*** Records supplied Section Begins ***

-- ==== Sys2Proof/Machine/Moves.lean ====
section
/-!
DEFINITION. Family 011, moves and register management: the entries of R145-R159.
-/

namespace Sys2Proof.Machine

/-- MOV. -/
def execMov (g : Guard) (d : Dst) (a : Src) (s : State) : Host.Outcome State Fault Refusal :=
  finish (runInt g [srcI a] d (fun r l => (r.w 0)[l]) s) s

/-- MOVI. -/
def execMovi (g : Guard) (d : Operand) (i : Word) (s : State) : Host.Outcome State Fault Refusal :=
  finish (runInt g [] (dst0 d) (fun _ _ => i) s) s

/-- SEL: both sources are read. -/
def execSel (g : Guard) (d : Dst) (a b c : Src) (s : State) : Host.Outcome State Fault Refusal :=
  finish (runInt g [srcI a, srcI b, srcI c] d (fun r l => if (r.w 2)[l] = 0 then (r.w 1)[l] else (r.w 0)[l]) s) s

/-- PLOP3. -/
def execPlop3 (g : Guard) (d : Operand) (a b c : Src) (g0 g1 : BitVec 4) (s : State) :
    Host.Outcome State Fault Refusal :=
  finish (runInt g [srcI a, srcI b, srcI c] (dst0 d) (fun r l =>
    bit01 (lutBit (if (r.w 2)[l] = 0 then g0 else g1) ((r.w 0)[l] != 0) ((r.w 1)[l] != 0))) s) s

/-- The predicates of a lane as a byte, p7 the highest. -/
def predByte (p : Vector Mask 7) (l : Fin 32) : Nat :=
  (List.range 7).foldl (fun a i => a + (has (p[i]?.getD 0) l).toNat * 2 ^ i) 128

/-- PMOV.get. -/
def execPmovGet (g : Guard) (d : Dst) (s : State) : Host.Outcome State Fault Refusal :=
  finish (runInt g [] d (fun _ l => w32 (predByte s.curWarp.reg.p l)) s) s

/-- The predicates after PMOV.set. -/
def setPreds (p : Vector Mask 7) (m : Mask) (mask : Word) (a : Lanes Word) : Vector Mask 7 :=
  Vector.ofFn fun i : Fin 7 =>
    if mask.getLsbD i.val then (p[i] &&& ~~~ m) ||| (m &&& maskOf fun l => (a[l]).getLsbD i.val) else p[i]

/-- PMOV.set. -/
def execPmovSet (g : Guard) (a mask : Src) (s : State) : Host.Outcome State Fault Refusal :=
  finish (do
    let qs := [srcI a, srcU mask]
    checkIssue g (opsOf .zero qs) false s
    let m := s.active g
    let r ← readAll g qs s
    let t ← commit r [] s
    pure (if m = 0 then t else t.updReg fun x => { x with p := setPreds x.p m (uval m (r.w 1)) (r.w 0) })) s

/-! ### Index registers (R156) -/

/-- The name that an indexed operand addresses for a lane; none out of bounds. -/
def indexed (r : Regs) (x : Fin 8) (o : Nat) (l : Fin 32) : Option Nat :=
  let e := (r.x[x])[l]
  let c := e.cursor.toNat + o
  if c < e.limit.toNat ∧ e.base.toNat + c < 256 then some (e.base.toNat + c) else none

/-- Active lanes out of bounds. -/
def indexBad (r : Regs) (x : Fin 8) (o : Nat) (m : Mask) : Mask :=
  m &&& maskOf fun l => (indexed r x o l).isNone

/-- Moves the cursors of active lanes on. -/
def cursorInc (x : Fin 8) (m : Mask) (s : State) : State :=
  s.updReg fun r => { r with x := r.x.set x (tab fun l =>
    let e := (r.x[x])[l]
    if has m l then { e with cursor := e.cursor + 1 } else e) }

/-- MOVX: each distinct name that any reading lane names is read once. A lane that is out of bounds but not active reads
nothing. -/
def execMovx (g : Guard) (d : Dst) (x : Fin 8) (o : Fin 128) (inc : Bool) (s : State) :
    Host.Outcome State Fault Refusal :=
  finish (do
    checkIssue g [d.op] false s
    noLate s
    let m := s.active g
    let rg := s.curWarp.reg
    let dead := m &&& maskOf fun l => match indexed rg x o.val l with
      | some n => !has (slotOf rg n).mask l
      | none => false
    -- within one source, dead-value comes before index-bound (R163)
    trapIf s Kind.deadValue dead
    trapIf s Kind.indexBound (indexBad rg x o.val m)
    let rd := readers s.curWarp s.curSplit g
    let names := ((lanesOf rd).filterMap fun l => indexed rg x o.val l).eraseDups
    let v : Lanes Word := tab fun l => match indexed rg x o.val l with
      | some n => (slotOf rg n).vals[l]
      | none => 0
    let r : Reading := { vals := [rd1 v], st := s, preds := rg.p, names, holds := [] }
    let t ← commit r [putOf d m v] s
    pure (if inc then cursorInc x m t else t)) s

/-- MOVXW: each distinct name written follows R145 for the lanes that wrote it. -/
def execMovxw (g : Guard) (x : Fin 8) (o : Fin 128) (a : Src) (cc : Fin 8) (inc : Bool) (s : State) :
    Host.Outcome State Fault Refusal :=
  finish (do
    let qs := [srcI a]
    checkIssue g (opsOf .zero qs) false s
    noLate s
    let m := s.active g
    let rg := s.curWarp.reg
    -- srcA is the index register, srcB the data
    trapIf s Kind.indexBound (indexBad rg x o.val m)
    let r ← readAll g qs s
    let names := ((lanesOf m).filterMap fun l => indexed rg x o.val l).eraseDups
    let puts := names.map fun n =>
      (⟨.v (Fin.ofNat 256 n), cc.val, m &&& maskOf fun l => indexed rg x o.val l == some n, r.w 0⟩ : Put)
    let t ← commit r puts s
    pure (if inc then cursorInc x m t else t)) s

/-- Sets the index register of active lanes. -/
def setX (x : Fin 8) (m : Mask) (f : Fin 32 → XReg → XReg) (s : State) : State :=
  s.updReg fun r => { r with x := r.x.set x (tab fun l => let e := (r.x[x])[l]; if has m l then f l e else e) }

/-- SETX. -/
def execSetx (g : Guard) (x : Fin 8) (a b c : Src) (s : State) : Host.Outcome State Fault Refusal :=
  finish (do
    let qs := [srcI a, srcI b, srcI c]
    checkIssue g (opsOf .zero qs) false s
    let r ← readAll g qs s
    let t ← commit r [] s
    let h (i : Nat) (l : Fin 32) : BitVec 16 := ((r.w i)[l]).extractLsb' 0 16
    pure (setX x (s.active g) (fun l _ => { base := h 0 l, limit := h 1 l, cursor := h 2 l }) t)) s

/-- SETX.cur. -/
def execSetxCur (g : Guard) (x : Fin 8) (a : Src) (s : State) : Host.Outcome State Fault Refusal :=
  finish (do
    let qs := [srcI a]
    checkIssue g (opsOf .zero qs) false s
    let r ← readAll g qs s
    let t ← commit r [] s
    pure (setX x (s.active g) (fun l e => { e with cursor := ((r.w 0)[l]).extractLsb' 0 16 }) t)) s

/-- SETX.add. -/
def execSetxAdd (g : Guard) (x : Fin 8) (a : Src) (s : State) : Host.Outcome State Fault Refusal :=
  finish (do
    let qs := [srcI a]
    checkIssue g (opsOf .zero qs) false s
    let r ← readAll g qs s
    let t ← commit r [] s
    pure (setX x (s.active g) (fun l e => { e with cursor := e.cursor + ((r.w 0)[l]).extractLsb' 0 16 }) t)) s

/-! ### KILLV -/

/-- The v file after mask bits are cleared: (name, lanes) in turn; a slot whose mask becomes empty is released. -/
def killNames (v : AMap Slot) (ks : List (Nat × Mask)) : AMap Slot :=
  ks.foldl (fun v k => match AMap.get? v k.1 with
    | none => v
    | some sl =>
      let mask := sl.mask &&& ~~~ k.2
      if mask = 0 then AMap.erase v k.1 else AMap.set v k.1 { sl with mask := mask }) v

/-- KILLV: no read, no fault for a dead name. -/
def execKillv (g : Guard) (a b c : Operand) (s : State) : Host.Outcome State Fault Refusal :=
  finish (do
    checkIssue g [a, b, c] false s
    let m := s.active g
    let w := s.curWarp
    let ks := [a, b, c].flatMap fun o => (⟨o, 0, m, splat 0⟩ : Put).names w
    let v := killNames w.reg.v ks
    let gone := (w.reg.v.map Prod.fst).filter fun n => !(v.any fun p => p.1 == n)
    let rel := releases w.reg.v gone []
    stallIf (shareStall s rel)
    pure (shareTake rel (s.updReg fun r => { r with v := v }))) s

/-- NOP. -/
def execNop (g : Guard) (s : State) : Host.Outcome State Fault Refusal :=
  finish (do
    checkIssue g [] false s
    pure s) s

end Sys2Proof.Machine
end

*** Records supplied Section Ends ***

▸ **Problem**
Write down exactly the span of lines above from the one containing "finish (runInt g [] (dst0" to the one containing "def execSel (g", both ends included.

▸ **Answer to the problem**
  finish (runInt g [] (dst0 d) (fun _ _ => i) s) s

/-- SEL: both sources are read. -/
def execSel (g : Guard) (d : Dst) (a b c : Src) (s : State) : Host.Outcome State Fault Refusal :=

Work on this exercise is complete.